Concerns about transparency and fairness are not merely procedural. The Southern Poverty Law Center has flagged “significant and obvious evidence of racial bias and arbitrariness in the warrant selection process.” In the past five years, 94% of Florida’s executions have involved white victims, and since 1976, only two executions in cases not involving a white victim had a white defendant. Not a single execution in that period involved a white person killing a Black person. Whether intentional or not, such disparities are, as legal scholars point out, constitutionally suspect and raise troubling questions about the impartiality of the state’s ultimate punishment.

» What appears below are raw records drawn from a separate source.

-- ==== Sys2Proof/Machine/Timing.lean ====
section
/-! DEFINITION. The durations of spec/70_reset_and_hazards.md R298, R299 and R301 and the tone of an increment
(42_dds_synth.md R174), as exact rationals of the two tick rates. No step depends on them (R297; log 21). -/

namespace Sys2Proof.Machine

/-- The seconds that `n` DDS ticks last (R298). -/
def ddsSeconds (cfg : Config) (n : Nat) : Rat := (n : Rat) / (cfg.fDds : Rat)

/-- The seconds that `n` playback ticks last (R301). -/
def pbSeconds (cfg : Config) (n : Nat) : Rat := (n : Rat) / (cfg.fPb : Rat)

/-- The DDS ticks of the transmission in progress: PLAN_LEN x HOLD_TICKS (42_dds_synth.md R173). -/
def transmissionTicks (s : State) : Nat := s.planLen.toNat * s.holdTicks.toNat

/-- The duration of a transmission (R299). -/
def transmissionSeconds (cfg : Config) (s : State) : Rat := ddsSeconds cfg (transmissionTicks s)

/-- The frequency in hertz of the tone an increment produces, `i F_DDS / 2^32` (42_dds_synth.md R174). -/
def toneHz (cfg : Config) (i : BitVec 32) : Rat := (i.toNat : Rat) * (cfg.fDds : Rat) / (2 ^ 32 : Rat)

/-- One DDS quantisation step, `F_DDS / 2^32` hertz (42_dds_synth.md R174). -/
def quantStepHz (cfg : Config) : Rat := (cfg.fDds : Rat) / (2 ^ 32 : Rat)

/-- The least converter bit rate an implementation must clock, `16 F_DDS` (R291). -/
def minDacBitRate (cfg : Config) : Nat := 16 * cfg.fDds

end Sys2Proof.Machine
end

Legal experts argue that the secrecy and lack of accountability in Florida’s death warrant process undermine basic constitutional protections. Professor Lee Kovarsky, cited by Slate, notes that a governor is unlikely to “sort inmates by death-worthiness—things like offense conduct, blame, or future dangerousness.” Instead, the process risks being arbitrary or influenced by political considerations. The American Bar Association warns that “a state’s decision to set an execution date may significantly alter the framework under which the prisoner’s legal claims are resolved, increasing the difficulty of obtaining substantive relief and decreasing the chances that any court will even hear the merits of the claim.” This is especially concerning in cases where innocence claims are still pending, as the execution could result in the “ultimate injustice.”

Other states have built in safeguards that Florida lacks. For example, Oregon law requires a trial court hearing before a death warrant can be issued, with the defendant present and represented by counsel. The judge must determine if the defendant intends to pursue further legal challenges and must make findings on the record regarding the defendant’s mental state. Such procedures, observers argue, could have made a critical difference for individuals like Pittman.

Meanwhile, the pace of executions in Florida shows no sign of slowing. The August 28 execution of Curtis Windom, convicted of a 1992 triple murder, marked the most recent case before Smithers and Pittman. With 30 people executed nationwide so far in 2025, Florida leads the way, accounting for nearly half the total. Governor DeSantis, who previously went for long stretches without signing death warrants, has now surpassed all his predecessors in a single year.

For the families of victims, the legal community, and the wider public, the state’s approach to capital punishment is both a source of closure and a cause for deep concern. As the debate over the death penalty continues, Florida’s unprecedented execution rate and the controversies surrounding its process have thrust the state into the national spotlight, forcing Americans to confront uncomfortable questions about justice, fairness, and the power of government over life and death.

With the scheduled deaths of Smithers, Pittman, and Jones looming, Florida’s death chamber remains a focus of fierce debate and soul-searching, as the state’s leaders and citizens grapple with the consequences of a system that, for now, shows no sign of slowing down.